Lines from the top of the listing down to the one with "decode 0b00000000_00000000_00001010_00100011 = .ok", inclusive, are to be copied exactly.

....

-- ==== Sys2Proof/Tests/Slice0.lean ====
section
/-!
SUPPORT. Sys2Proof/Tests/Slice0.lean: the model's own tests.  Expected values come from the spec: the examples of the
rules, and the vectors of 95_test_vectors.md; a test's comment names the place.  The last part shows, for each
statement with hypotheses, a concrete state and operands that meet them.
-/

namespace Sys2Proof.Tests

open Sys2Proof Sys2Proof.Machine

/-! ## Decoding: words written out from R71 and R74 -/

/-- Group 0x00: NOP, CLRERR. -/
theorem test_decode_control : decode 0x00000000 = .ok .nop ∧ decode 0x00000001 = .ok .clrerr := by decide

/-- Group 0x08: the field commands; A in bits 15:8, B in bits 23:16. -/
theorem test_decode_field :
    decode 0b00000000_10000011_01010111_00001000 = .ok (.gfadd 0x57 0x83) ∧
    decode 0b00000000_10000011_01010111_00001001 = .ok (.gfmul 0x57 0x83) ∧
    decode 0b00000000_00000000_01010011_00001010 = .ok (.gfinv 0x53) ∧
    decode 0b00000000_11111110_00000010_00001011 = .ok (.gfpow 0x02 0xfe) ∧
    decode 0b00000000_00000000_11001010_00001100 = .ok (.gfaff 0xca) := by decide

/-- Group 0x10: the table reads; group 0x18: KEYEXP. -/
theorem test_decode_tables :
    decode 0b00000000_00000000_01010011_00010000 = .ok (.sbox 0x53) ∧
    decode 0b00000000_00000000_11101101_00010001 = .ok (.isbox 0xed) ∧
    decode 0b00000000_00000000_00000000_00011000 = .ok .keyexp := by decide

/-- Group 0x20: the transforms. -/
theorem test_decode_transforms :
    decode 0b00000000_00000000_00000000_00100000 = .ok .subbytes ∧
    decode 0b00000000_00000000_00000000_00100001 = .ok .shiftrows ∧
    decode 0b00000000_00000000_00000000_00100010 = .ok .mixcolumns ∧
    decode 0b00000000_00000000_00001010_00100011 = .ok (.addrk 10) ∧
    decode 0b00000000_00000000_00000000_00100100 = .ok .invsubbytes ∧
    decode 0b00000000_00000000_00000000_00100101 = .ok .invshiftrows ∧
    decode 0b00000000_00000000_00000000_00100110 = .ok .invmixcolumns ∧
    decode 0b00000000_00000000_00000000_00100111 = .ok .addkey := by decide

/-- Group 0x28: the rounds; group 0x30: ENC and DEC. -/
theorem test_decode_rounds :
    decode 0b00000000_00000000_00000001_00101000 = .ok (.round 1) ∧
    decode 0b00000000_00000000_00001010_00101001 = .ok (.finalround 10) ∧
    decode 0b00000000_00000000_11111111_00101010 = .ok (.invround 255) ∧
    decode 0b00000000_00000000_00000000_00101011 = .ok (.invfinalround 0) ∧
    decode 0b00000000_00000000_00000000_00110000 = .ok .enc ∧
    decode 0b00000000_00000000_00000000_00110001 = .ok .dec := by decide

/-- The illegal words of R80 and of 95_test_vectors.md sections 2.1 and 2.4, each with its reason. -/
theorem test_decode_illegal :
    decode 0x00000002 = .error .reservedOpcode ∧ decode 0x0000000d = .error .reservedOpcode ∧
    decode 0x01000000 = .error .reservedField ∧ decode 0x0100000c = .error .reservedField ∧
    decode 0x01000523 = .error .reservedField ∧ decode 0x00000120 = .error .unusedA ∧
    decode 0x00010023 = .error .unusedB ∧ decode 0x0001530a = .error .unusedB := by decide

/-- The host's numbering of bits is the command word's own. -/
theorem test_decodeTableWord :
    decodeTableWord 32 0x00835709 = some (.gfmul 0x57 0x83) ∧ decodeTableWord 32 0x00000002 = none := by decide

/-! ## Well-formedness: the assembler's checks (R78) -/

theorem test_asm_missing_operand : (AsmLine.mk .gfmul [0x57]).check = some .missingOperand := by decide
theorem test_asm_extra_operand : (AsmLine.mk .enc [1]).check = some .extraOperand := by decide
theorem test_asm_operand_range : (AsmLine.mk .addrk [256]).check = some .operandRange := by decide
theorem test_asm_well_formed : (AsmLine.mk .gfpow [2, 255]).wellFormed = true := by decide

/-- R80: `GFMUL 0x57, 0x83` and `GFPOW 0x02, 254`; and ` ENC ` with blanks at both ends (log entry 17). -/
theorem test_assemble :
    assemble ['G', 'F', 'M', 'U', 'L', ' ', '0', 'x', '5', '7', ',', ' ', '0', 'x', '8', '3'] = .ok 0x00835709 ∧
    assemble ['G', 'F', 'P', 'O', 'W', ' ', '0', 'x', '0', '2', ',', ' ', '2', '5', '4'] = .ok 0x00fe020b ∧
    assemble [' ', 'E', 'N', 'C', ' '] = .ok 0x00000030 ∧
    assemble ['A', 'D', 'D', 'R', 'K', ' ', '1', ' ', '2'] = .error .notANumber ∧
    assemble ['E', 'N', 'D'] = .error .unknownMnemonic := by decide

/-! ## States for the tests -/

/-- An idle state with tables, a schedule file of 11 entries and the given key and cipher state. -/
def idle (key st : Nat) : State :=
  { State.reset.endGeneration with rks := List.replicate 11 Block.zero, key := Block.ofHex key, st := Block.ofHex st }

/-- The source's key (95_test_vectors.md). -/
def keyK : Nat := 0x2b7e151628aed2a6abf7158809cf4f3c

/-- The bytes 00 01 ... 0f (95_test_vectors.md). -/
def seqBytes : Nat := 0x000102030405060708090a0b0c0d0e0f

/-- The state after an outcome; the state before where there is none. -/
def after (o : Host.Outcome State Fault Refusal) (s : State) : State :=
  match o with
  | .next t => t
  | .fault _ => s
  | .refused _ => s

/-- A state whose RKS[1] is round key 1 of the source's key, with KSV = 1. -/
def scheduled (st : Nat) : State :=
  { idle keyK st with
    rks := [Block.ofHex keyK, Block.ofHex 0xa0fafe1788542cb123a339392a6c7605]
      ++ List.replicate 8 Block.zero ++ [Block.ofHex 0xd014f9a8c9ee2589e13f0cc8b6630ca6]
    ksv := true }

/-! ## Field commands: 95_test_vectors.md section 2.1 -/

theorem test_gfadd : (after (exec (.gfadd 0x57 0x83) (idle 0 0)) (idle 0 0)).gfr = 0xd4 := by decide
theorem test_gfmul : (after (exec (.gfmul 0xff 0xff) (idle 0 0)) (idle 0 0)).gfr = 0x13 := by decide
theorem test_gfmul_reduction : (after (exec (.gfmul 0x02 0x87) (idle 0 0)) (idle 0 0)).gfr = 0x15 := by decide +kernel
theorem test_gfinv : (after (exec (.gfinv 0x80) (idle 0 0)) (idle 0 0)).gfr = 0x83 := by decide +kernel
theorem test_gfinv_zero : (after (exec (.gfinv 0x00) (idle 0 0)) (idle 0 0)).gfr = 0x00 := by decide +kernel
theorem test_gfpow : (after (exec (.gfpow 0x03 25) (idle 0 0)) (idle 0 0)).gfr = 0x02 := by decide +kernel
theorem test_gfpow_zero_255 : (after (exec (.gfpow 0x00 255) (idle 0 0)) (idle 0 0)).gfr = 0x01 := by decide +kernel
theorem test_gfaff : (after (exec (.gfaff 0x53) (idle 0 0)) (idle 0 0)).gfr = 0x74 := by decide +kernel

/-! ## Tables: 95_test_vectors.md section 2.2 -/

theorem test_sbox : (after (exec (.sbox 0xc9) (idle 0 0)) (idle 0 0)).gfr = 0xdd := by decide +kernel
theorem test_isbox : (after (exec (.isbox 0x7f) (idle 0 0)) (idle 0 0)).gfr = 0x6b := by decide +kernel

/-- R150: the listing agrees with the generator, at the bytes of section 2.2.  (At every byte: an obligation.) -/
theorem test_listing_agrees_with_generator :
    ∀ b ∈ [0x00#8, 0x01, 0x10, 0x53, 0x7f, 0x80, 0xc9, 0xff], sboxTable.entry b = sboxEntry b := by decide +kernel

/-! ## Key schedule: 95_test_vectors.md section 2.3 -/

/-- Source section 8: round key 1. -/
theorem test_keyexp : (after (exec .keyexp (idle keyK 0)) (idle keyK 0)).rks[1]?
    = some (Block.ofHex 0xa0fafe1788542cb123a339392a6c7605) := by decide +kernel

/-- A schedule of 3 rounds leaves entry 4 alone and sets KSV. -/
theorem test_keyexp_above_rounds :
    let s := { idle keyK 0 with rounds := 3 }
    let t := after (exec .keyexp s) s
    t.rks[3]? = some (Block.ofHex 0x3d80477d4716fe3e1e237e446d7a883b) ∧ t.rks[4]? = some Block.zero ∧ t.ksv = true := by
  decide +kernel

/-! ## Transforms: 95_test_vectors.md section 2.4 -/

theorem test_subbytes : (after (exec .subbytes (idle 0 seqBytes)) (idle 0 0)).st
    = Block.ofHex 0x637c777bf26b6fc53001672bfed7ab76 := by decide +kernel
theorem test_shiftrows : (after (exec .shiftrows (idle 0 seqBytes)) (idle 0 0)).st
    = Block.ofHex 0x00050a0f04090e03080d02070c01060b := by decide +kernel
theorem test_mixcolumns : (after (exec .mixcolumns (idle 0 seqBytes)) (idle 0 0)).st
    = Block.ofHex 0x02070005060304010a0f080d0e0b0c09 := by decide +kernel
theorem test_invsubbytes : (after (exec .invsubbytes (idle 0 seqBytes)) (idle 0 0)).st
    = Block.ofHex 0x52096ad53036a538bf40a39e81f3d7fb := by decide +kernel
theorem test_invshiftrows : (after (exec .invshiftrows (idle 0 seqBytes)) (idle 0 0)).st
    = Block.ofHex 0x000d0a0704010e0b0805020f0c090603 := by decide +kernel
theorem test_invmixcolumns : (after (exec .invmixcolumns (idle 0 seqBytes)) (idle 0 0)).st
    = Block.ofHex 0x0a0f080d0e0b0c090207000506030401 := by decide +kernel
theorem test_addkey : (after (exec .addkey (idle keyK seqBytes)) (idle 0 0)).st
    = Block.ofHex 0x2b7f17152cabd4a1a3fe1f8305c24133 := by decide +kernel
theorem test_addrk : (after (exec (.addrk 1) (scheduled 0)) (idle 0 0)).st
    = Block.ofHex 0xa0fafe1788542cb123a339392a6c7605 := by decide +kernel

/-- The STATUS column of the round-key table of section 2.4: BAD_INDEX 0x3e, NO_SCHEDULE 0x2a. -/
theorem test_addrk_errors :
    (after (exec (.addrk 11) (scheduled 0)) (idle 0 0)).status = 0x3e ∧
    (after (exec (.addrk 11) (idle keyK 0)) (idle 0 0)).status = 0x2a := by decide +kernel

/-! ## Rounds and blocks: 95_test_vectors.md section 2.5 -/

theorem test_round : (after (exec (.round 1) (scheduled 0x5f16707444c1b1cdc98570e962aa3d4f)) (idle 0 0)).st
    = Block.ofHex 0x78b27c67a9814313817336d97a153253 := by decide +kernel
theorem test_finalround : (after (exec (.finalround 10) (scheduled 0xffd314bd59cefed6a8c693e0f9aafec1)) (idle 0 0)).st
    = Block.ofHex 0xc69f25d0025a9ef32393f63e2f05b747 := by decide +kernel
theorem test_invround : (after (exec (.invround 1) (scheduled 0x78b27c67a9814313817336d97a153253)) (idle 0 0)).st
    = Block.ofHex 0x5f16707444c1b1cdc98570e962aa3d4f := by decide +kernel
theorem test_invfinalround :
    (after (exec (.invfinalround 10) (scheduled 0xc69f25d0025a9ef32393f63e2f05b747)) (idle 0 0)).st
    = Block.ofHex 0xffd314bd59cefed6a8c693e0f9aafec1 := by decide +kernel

....

**Answer to this exercise:**
-- ==== Sys2Proof/Tests/Slice0.lean ====
section
/-!
SUPPORT. Sys2Proof/Tests/Slice0.lean: the model's own tests.  Expected values come from the spec: the examples of the
rules, and the vectors of 95_test_vectors.md; a test's comment names the place.  The last part shows, for each
statement with hypotheses, a concrete state and operands that meet them.
-/

namespace Sys2Proof.Tests

open Sys2Proof Sys2Proof.Machine

/-! ## Decoding: words written out from R71 and R74 -/

/-- Group 0x00: NOP, CLRERR. -/
theorem test_decode_control : decode 0x00000000 = .ok .nop ∧ decode 0x00000001 = .ok .clrerr := by decide

/-- Group 0x08: the field commands; A in bits 15:8, B in bits 23:16. -/
theorem test_decode_field :
    decode 0b00000000_10000011_01010111_00001000 = .ok (.gfadd 0x57 0x83) ∧
    decode 0b00000000_10000011_01010111_00001001 = .ok (.gfmul 0x57 0x83) ∧
    decode 0b00000000_00000000_01010011_00001010 = .ok (.gfinv 0x53) ∧
    decode 0b00000000_11111110_00000010_00001011 = .ok (.gfpow 0x02 0xfe) ∧
    decode 0b00000000_00000000_11001010_00001100 = .ok (.gfaff 0xca) := by decide

/-- Group 0x10: the table reads; group 0x18: KEYEXP. -/
theorem test_decode_tables :
    decode 0b00000000_00000000_01010011_00010000 = .ok (.sbox 0x53) ∧
    decode 0b00000000_00000000_11101101_00010001 = .ok (.isbox 0xed) ∧
    decode 0b00000000_00000000_00000000_00011000 = .ok .keyexp := by decide

/-- Group 0x20: the transforms. -/
theorem test_decode_transforms :
    decode 0b00000000_00000000_00000000_00100000 = .ok .subbytes ∧
    decode 0b00000000_00000000_00000000_00100001 = .ok .shiftrows ∧
    decode 0b00000000_00000000_00000000_00100010 = .ok .mixcolumns ∧
    decode 0b00000000_00000000_00001010_00100011 = .ok (.addrk 10) ∧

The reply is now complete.